- A Polícia Federal rejeitou a segunda proposta de delação premiada do banqueiro Daniel Vorcaro, que foi encaminhada ao gabinete do ministro André Mendonça, do Supremo Tribunal Federal, e à defesa do Banco Master.
- A Procuradoria-Geral da República avalia a proposta, mas ainda não deu resposta formal; o procurador-geral Paulo Gonet orientou a equipe a analisar o material com cautela e sem prazo definido.
- Os agentes entenderam que as informações apresentadas não acrescentavam novidades em relação às provas já obtidas, inclusive do celular de Vorcaro.
- A segunda proposta também menciona uma acusação de pagamento de propina ao presidente do Senado, Davi Alcolumbre.
- Ainda segundo a Veja, Vorcaro teria oferecido uso de conta no exterior para repassar recursos ao senador, com relato de pagamento de US$ 30 milhões (aproximadamente R$ 153,5 milhões) depositados em conta secreta e repassados a Alcolumbre por Augusto Lima.
O programa Estadão Analisa detalha a rejeição da segunda proposta de delação premiada do banqueiro Daniel Vorcaro pela Polícia Federal. A PF informou ao gabinete do ministro André Mendonça, do STF, a não aceitação das informações apresentadas até o momento. A PGR ainda analisa a proposta, sem prazo definido.
Segundo apuração, a avaliação dos investigadores não apontou novidades relevantes em relação às provas já reunidas, incluindo dados do celular de Vorcaro. O caso segue em análise pela Procuradoria-Geral da República, que pediu cautela na avaliação do material.
A reportagem destaca que a segunda proposta pode envolver acusações de pagamento de propina ao presidente do Senado, Davi Alcolumbre. A Veja relata que o banqueiro também teria mencionado uso de conta no exterior para repassar recursos a Alcolumbre, em operação ligada a Augusto Lima, ex-sócio de Vorcaro.

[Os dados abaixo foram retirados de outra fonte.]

/-- A log entry of kind 6 is there already for this start of the always-on domain. -/
def coldLogged (d : Dev) : Bool := d.tamp.log.any (fun e => fld e.w0 31 28 == 6)

/-- After a loss of the always-on domain the responses are those of the flash copy (R544, R550). -/
def reloadResponses (copyOk : Bool) (d : Dev) : Dev :=
  if !d.tamp.provisional || coldLogged d then d
  else
    let d := if copyOk then { d with tamp := { d.tamp with set := d.tamp.copy, minOnly := false } }
      else logEntry 5 0 0 0 { d with tamp := { d.tamp with minOnly := true } }
    logEntry 6 0 0 0 d

/-- Steps 1 to 3: every domain is powered, the boot ROM reads the lock state twice (R547), the noise sources run
their start-up tests (R248), the DRBG is instantiated. -/
def startBoot (x : StartOutcome) (o : Otp) (d : Dev) : Dev :=
  let d := reloadResponses x.copyOk d
  let lock := mustLock o d || d.sys.startLocked || (d.tamp.provisional && decide (2 ≤ responseOf o d 11)) || !x.bootAgree
  let d := setLock lock { d with sys := { d.sys with startRun := true, startLocked := lock } }
  let d := if x.bootAgree then d
    else
      let d := logEntry 2 2 0 0 { d with sys := { d.sys with cause := 0x21 } }
      withHw (fun d => { d with tamp := { d.tamp with disagree := true } }) d
  if startupOk x.source0 || startupOk x.source1 then startNoise x.source0 x.source1 d else haltEntry 0x31 o d

/-- Slice domains: the Sidings are powered and seeded; in-service positions carry no work yet (R585 to R587). -/
def startSlices (o : Otp) (d : Dev) : Dev :=
  ((List.range (sectors o)).flatMap sectorSidings).foldl (fun d n => slicePowerUp n o d) d

/-- A channel fails HBM training (R363): it is retired if its stack has no retired channel; else the start halts with
detail 8. -/
def startChannel (p : Otp × Dev) (c : Nat) : Otp × Dev :=
  if !startGoes p.2 || startHeld p.2 || c ≥ channels p.1 || p.1.retired.contains c then p
  else if p.1.retired.any (fun r => r / 16 == c / 16) then (p.1, granaryHalt 8 c 0 p.1 p.2)
  else
    let o := { p.1 with retired := p.1.retired ++ [c] }
    (o, { p.2 with grn := { p.2.grn with regions := startRegions o, retiredAtStart := p.2.grn.retiredAtStart ++ [c] } })

/-- DEDUCED (log 20). -/
def startChannels (cs : List Nat) (o : Otp) (d : Dev) : Otp × Dev := cs.foldl startChannel (o, d)

/-- Step 5: the Granary. DEDUCED (log 20). -/
def startGranary (x : StartOutcome) (o : Otp) (d : Dev) : Otp × Dev :=
  if !startGoes d || startHeld d then (o, d)
  else
    let r := startChannels x.channels o d
    if !startGoes r.2 || startHeld r.2 then r
    else if x.granaryOk then (r.1, granaryInit r.1 r.2)
    else (r.1, granaryHalt 8 0x3F 0 r.1 r.2)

Além disso, há a menção de um pagamento de US$ 30 milhões, hoje estimado em cerca de R$ 153,5 milhões, depositado em conta secreta. O dinheiro teria sido repassado a Alcolumbre em troca de apoio a interesses de Vorcaro, segundo a publicação.

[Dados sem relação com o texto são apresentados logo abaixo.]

-- ==== Sys2Proof/Machine/Dispatch.lean ====
section
/-!
DEFINITION. One arm per command of spec/opcode_table.json.
-/
namespace Sys2Proof.Machine
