/-- Granary commands (R358, R361, R362, R365 to R373): re-keying and retirement started, state, regions, channels, the
fault log and the halt record read, quotas and parameters set; a changed quota of region 5 zeroes its bytes. What the
Winnower does (R358 to R362): a region at its epoch limit is re-keyed, a re-key ends with no page under the old key, a
channel drains, migrates and is retired in OTP; scrubbing corrects, replaces rows, repairs nodes, or ends in HALTED.
-/
def Obligations.GranaryAndWinnowerAct : Prop :=
  (Starts .grnRekey cmdGrnRekey (fun _ r d =>
     let g := rf r 0 3 0
     let x := regionOf d g
     let k := keyBytes 64 d
     rekeyEvent false 1 g (maintStart 1 (let e := setRoot (selectOld g (setRegion g
       { x with key := k.1, oldKey := x.key, epoch := (x.epoch + 1) % 2 ^ 32, lines := 0 } k.2))
       { e with grn := { e.grn with rekeying := some ⟨g, 1, some (r.page, r.tag)⟩ } })))
   ∧ (∀ (r : NcsReq) (s : State), Passes cmdGrnRetire r s →
       (s.otp.retired.any (fun c => c / 16 == rf r 0 5 0 / 16) = true →
         exec (.grnRetire r) s = .next (served 0x0711 r 0x8700 (fun _ => []) id s))
       ∧ (s.otp.retired.any (fun c => c / 16 == rf r 0 5 0 / 16) = false →
         exec (.grnRetire r) s = .next (taken r 0x0711 (fun d =>
           let e := setRegion 4 { regionOf d 4 with quota := (regionOf d 4).quota - 458752 } d
           retireEvent 1 (rf r 0 5 0) 0 (maintStart 2 { e with grn := { e.grn with
             retiring := some ⟨rf r 0 5 0, 1, 0, 0, r.page, r.tag⟩ } })) s)))
   ∧ Answers .grnStatus cmdGrnStatus (fun o _ d => grnStatusWords o d)
   ∧ Answers .grnRegionGet cmdGrnRegionGet (fun _ r d => regionWords d (rf r 0 3 0))
   ∧ Answers .grnChannelGet cmdGrnChannelGet (fun o r d => channelWords o d (rf r 0 5 0))
   ∧ (∀ (r : NcsReq) (s : State), Passes cmdGrnFaultLog r s → exec (.grnFaultLog r) s = .next (served 0x0703 r stOk faultWords
       (fun d => if bit (rw r 0) 31 then { d with grn := { d.grn with log := [], faults := 0 } } else d) s))
   ∧ Answers .grnHaltRecord cmdGrnHaltRecord (fun _ _ d => haltWords d)
   ∧ (∀ (r : NcsReq) (s : State), Passes cmdGrnRegionSet r s → exec (.grnRegionSet r) s = .next
       { served 0x0712 r stOk (fun _ => []) (setQuotas r) s with
         ram := if (rw r 3).toNat = (regionOf s.dev 5).quota then s.ram else [] })
   ∧ Sets .grnParamWrite cmdGrnParamWrite (fun _ r d => { d with grn := { d.grn with prmNext := some (rw r 0, rw r 1) } })
   ∧ Answers .grnParamRead cmdGrnParamRead (fun _ _ d => match d.grn.prmNext with
       | some p => [p.1, p.2]
       | none => [d.grn.prm0, d.grn.prm1]))
  ∧ ((∀ (g : Nat) (s : State), winnowerWorks s.dev = true → g ≤ 4 → fld s.dev.grn.prm0 31 16 * 2 ^ 40 ≤ (regionOf s.dev g).lines.toNat →
         s.dev.grn.waiting.contains g = false → s.dev.grn.rekeying = none → s.dev.grn.retiring = none →
       exec (.grnEpochLimit g) s = .next (s.put (rekeyStart g 2 none s.dev)))
     ∧ (∀ (x : Rekeying) (page tag : Nat) (s : State), s.dev.grn.rekeying = some x → x.cmd = some (page, tag) →
         winnowerWorks s.dev = true →
       exec .grnRekeyDone s = .next (s.put (granaryNext 1
         (let d := walkOld x.region s.dev
          let d := setRoot (setRegion x.region { regionOf d x.region with oldKey := [] } d)
          let d := rekeyEvent true x.cause x.region { d with grn := { d.grn with rekeying := none } }
          finish page tag 0x0710 stOk (wd (regionOf d x.region).epoch) d))))
     ∧ (∀ (x : Retiring) (s : State), s.dev.grn.retiring = some x → winnowerWorks s.dev = true →
         (x.phase = 1 → fld s.dev.grn.prm1 15 0 ≤ x.ticks → exec .retireDrainEnd s = .next (s.put (retireEvent 2 x.ch 0
           { s.dev with grn := { s.dev.grn with retiring := some { x with phase := 2 } } })))
         ∧ (x.phase = 2 → ∃ t, exec .retireMigrateDone s = .next t
             ∧ t.dev.grn.retiring = some { x with phase := 3, moved := pagesOn s.dev x.ch }
             ∧ t.otp = s.otp ∧ t.ram = s.ram ∧ t.pending = s.pending ∧ t.dev = { s.dev with grn := t.dev.grn }))
     ∧ (∀ (o : Otp) (k n pfn : Nat) (p : PageFrame) (d : Dev), newPlace o d k n = some pfn →
         (movePage o k n p d).1 = p.renewAt (k / 2 ^ 20) (regionOf d (k / 2 ^ 20)) pfn
         ∧ channelOpen o d (pfn / 2 ^ 19) = true ∧ pfn % 2 ^ 19 < 458752 ∧ pfn % 2 ^ 19 ∉ framesUsed d (pfn / 2 ^ 19))
     ∧ (∀ (x : Retiring) (s : State), s.dev.grn.retiring = some x → x.phase = 3 → granaryUp s.dev = true → s.dev.sb.up = true →
         s.dev.grn.waiting = [] →
       exec .retireOtpDone s = .next { s with
         otp := { s.otp with retired := s.otp.retired ++ [x.ch] }
         dev := maintEnd 2 (finish x.page x.tag 0x0711 stOk (wd x.moved) (retireEvent 3 x.ch x.moved
           { s.dev with grn := { s.dev.grn with retiring := none } })) })
     ∧ (∀ s : State, granaryUp s.dev = true →
         exec (.grnScrub .passEnd) s = .next (s.put { s.dev with grn := { s.dev.grn with rowErrors := [] } })
         ∧ (∀ ch row, channelLive s.otp ch = true →
             let x := channelOf s.dev ch
             let key := ch * 2 ^ 24 + row
             let n := tgetD s.dev.grn.rowErrors key 0 + 1
             let d := setChannel ch { x with errors := satInc 32 x.errors } s.dev
             let e := { d with grn := { d.grn with errors := d.grn.errors + 1, rowErrors := tset d.grn.rowErrors key n } }
             (n ≠ fld s.dev.grn.prm0 7 0 → exec (.grnScrub (.correctable ch row)) s = .next (s.put e))
             ∧ (n = fld s.dev.grn.prm0 7 0 → x.rows < 12288 → exec (.grnScrub (.correctable ch row)) s = .next (s.put
                 (let f := setChannel ch { channelOf e ch with rows := x.rows + 1 } e
                  repairEvent 2 ch row { f with grn := { f.grn with rowErrors := tdel f.grn.rowErrors key } })))
             ∧ (n = fld s.dev.grn.prm0 7 0 → 12288 ≤ x.rows →
                 exec (.grnScrub (.correctable ch row)) s = .next (s.put (repairEvent 3 ch row e))))
         ∧ (∀ level i copyB, nodeInMemory s.dev level i = true →
             let ch := nodeChannel (copiesAway s.otp s.dev) s.dev.grn.width i copyB
             exec (.grnScrub (.node level i copyB true)) s = .next (s.put (repairEvent 1 ch i
               (let d := setChannel ch { channelOf s.dev ch with repaired := satInc 32 (channelOf s.dev ch).repaired } s.dev
                { d with grn := { d.grn with repaired := satInc 32 d.grn.repaired } }))))
         ∧ (let stops := fun (f : ScrubFind) (detail ch addr : Nat) => exec (.grnScrub f) s = .next (s.put (haltEntry 0x30 s.otp
              { s.dev with grn := { s.dev.grn with halt := some (detail, ch, addr, s.dev.sys.rtc) } }))
            (∀ level i copyB, nodeInMemory s.dev level i = true →
              let ch := nodeChannel (copiesAway s.otp s.dev) s.dev.grn.width i copyB
              stops (.node level i copyB false) 4 ch (nodeFirst level i * 4096)
              ∧ stops (.nodeMac level i copyB) 5 ch (nodeFirst level i * 4096))
            ∧ (∀ pfn line, frameOk s.otp pfn = true → line < 64 →
              stops (.data pfn line true) 2 (pfn / 2 ^ 19) (pfn * 4096 + 64 * line)
              ∧ stops (.counter pfn) 3 (pfn / 2 ^ 19) (pfn * 4096)
              ∧ (frameHeld s.dev pfn = true → stops (.data pfn line false) 1 (pfn / 2 ^ 19) (pfn * 4096 + 64 * line)
                ∧ stops (.partialRead pfn line) 6 (pfn / 2 ^ 19) (pfn * 4096 + 64 * line)))
            ∧ stops .onDie 7 0x3F 0)))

Situação atual do processo
A PF não concluiu a análise formal da delação. O procurador-geral Paulo Gonet instruiu a equipe a examinar o material com cautela, sem estabelecer prazo. A decisão final depende de avaliação conjunta entre PF e PGR, com a atuação do STF na linha de fundo.

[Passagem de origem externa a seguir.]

-- ==== Sys2Proof/Laws/Ops.lean ====
section
/-!
SUPPORT. What the shared operations of NCS can touch: messages, events, responses, accepted commands and the latching of
a request change the Signal box's part of the device and what leaves it, nothing else.
-/
namespace Sys2Proof.Machine

/-- A device that differs from another in the Signal box's part and in what has left it alone. -/
def OnlySb (a b : Dev) : Prop := b = { a with sb := b.sb, outs := b.outs }

theorem OnlySb.refl (d : Dev) : OnlySb d d := rfl

theorem OnlySb.trans {a b c : Dev} (h : OnlySb a b) (k : OnlySb b c) : OnlySb a c := by
  unfold OnlySb at *
  rw [k, h]

theorem setPage_only (p : Nat) (g : Page) (d : Dev) : OnlySb d (setPage p g d) := rfl

theorem raise_only (v : Nat) (d : Dev) : OnlySb d (raise v d) := by
  unfold raise
  split <;> rfl

theorem emitTag_only (p evt tag : Nat) (w2 w3 : Word) (d : Dev) : OnlySb d (emitTag p evt tag w2 w3 d) := by
  unfold emitTag
  simp only []
  split
  · rfl
  · split
    · exact (setPage_only _ _ d).trans (raise_only _ _)
    · rfl

theorem emit_only (p evt : Nat) (w2 w3 : Word) (d : Dev) : OnlySb d (emit p evt w2 w3 d) := emitTag_only p evt 0 w2 w3 d

theorem emitOn_only (ps : List Nat) (evt : Nat) (w2 w3 : Word) (d : Dev) : OnlySb d (emitOn ps evt w2 w3 d) := by
  unfold emitOn
  induction ps generalizing d with
  | nil => rfl
  | cons p t ih => exact (emit_only p evt w2 w3 d).trans (ih _)

theorem emitAll_only (evt : Nat) (w2 w3 : Word) (d : Dev) : OnlySb d (emitAll evt w2 w3 d) :=
  emitOn_only (List.range 65) evt w2 w3 d

theorem respond_only (p tag st : Nat) (pl : List Word) (d : Dev) : OnlySb d (respond p tag st pl d) := by
  unfold respond
  simp only []
  split
  · rfl
  · split
    · exact (setPage_only _ _ d).trans (raise_only _ _)
    · rfl

theorem accept_only (p tag code : Nat) (d : Dev) : OnlySb d (accept p tag code d) := rfl

theorem finish_only (p tag code st : Nat) (w3 : Word) (d : Dev) : OnlySb d (finish p tag code st w3 d) := by
  unfold finish
  simp only []
  split
  · split
    · exact (setPage_only _ _ d).trans (emitTag_only _ _ _ _ _ _)
    · rfl
  · rfl

theorem latchReq_only (c : Nat) (r : NcsReq) (d : Dev) : OnlySb d (latchReq c r d) := by
  unfold latchReq
  split <;> rfl

theorem pickUp_only (p : Nat) (d : Dev) : OnlySb d (pickUp p d) := rfl

theorem turnAway_only (p : Nat) (d : Dev) : OnlySb d (turnAway p d) := by
  unfold turnAway
  split <;> rfl

theorem setSbUp_only (u : Bool) (d : Dev) : OnlySb d (setSbUp u d) := by
  unfold setSbUp
  split
  · rfl
  · have h : ∀ (l : List Nat) (x : Dev), OnlySb x (l.foldl (fun d p =>
        let g := pageOf d p
        let d' := setPage p { g with sbChg := true } d
        if g.maskSb then d' else raise p d') x) := by
      intro l
      induction l with
      | nil => exact fun x => rfl
      | cons p t ih =>
        intro x
        refine OnlySb.trans ?_ (ih _)
        simp only []
        split
        · rfl
        · exact (setPage_only _ _ x).trans (raise_only _ _)
    exact OnlySb.trans (b := { d with sb := { d.sb with up := u } }) rfl (h _ _)

/-! raise -/

@[simp] theorem raise_sys (v : Nat) (d : Dev) : (raise v d).sys = d.sys := by rw [raise_only]
@[simp] theorem raise_fm (v : Nat) (d : Dev) : (raise v d).fm = d.fm := by rw [raise_only]
@[simp] theorem raise_ln (v : Nat) (d : Dev) : (raise v d).ln = d.ln := by rw [raise_only]
@[simp] theorem raise_lm (v : Nat) (d : Dev) : (raise v d).lm = d.lm := by rw [raise_only]
@[simp] theorem raise_kc (v : Nat) (d : Dev) : (raise v d).kc = d.kc := by rw [raise_only]
@[simp] theorem raise_ks (v : Nat) (d : Dev) : (raise v d).ks = d.ks := by rw [raise_only]
@[simp] theorem raise_sl (v : Nat) (d : Dev) : (raise v d).sl = d.sl := by rw [raise_only]
@[simp] theorem raise_dsp (v : Nat) (d : Dev) : (raise v d).dsp = d.dsp := by rw [raise_only]
@[simp] theorem raise_grn (v : Nat) (d : Dev) : (raise v d).grn = d.grn := by rw [raise_only]
@[simp] theorem raise_pth (v : Nat) (d : Dev) : (raise v d).pth = d.pth := by rw [raise_only]
@[simp] theorem raise_sch (v : Nat) (d : Dev) : (raise v d).sch = d.sch := by rw [raise_only]
@[simp] theorem raise_tu (v : Nat) (d : Dev) : (raise v d).tu = d.tu := by rw [raise_only]
@[simp] theorem raise_pke (v : Nat) (d : Dev) : (raise v d).pke = d.pke := by rw [raise_only]
@[simp] theorem raise_tamp (v : Nat) (d : Dev) : (raise v d).tamp = d.tamp := by rw [raise_only]
@[simp] theorem raise_fw (v : Nat) (d : Dev) : (raise v d).fw = d.fw := by rw [raise_only]
@[simp] theorem raise_pwr (v : Nat) (d : Dev) : (raise v d).pwr = d.pwr := by rw [raise_only]
@[simp] theorem raise_tel (v : Nat) (d : Dev) : (raise v d).tel = d.tel := by rw [raise_only]
@[simp] theorem raise_free (v : Nat) (d : Dev) : (raise v d).free = d.free := by rw [raise_only]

A história, conforme o material disponível, permanece em fase de análise e verificação de fatos. A PF já comunicou a Mendonça sobre a recusa, enquanto a defesa do dono do Banco Master não teve notícia de resposta formal até o momento.
O Estadão Analisa continua acompanhando os desdobramentos, com divulgação de novas informações oficiais assim que houver. A curadoria busca reduzir ruídos e priorizar fatos verificáveis sobre o tema.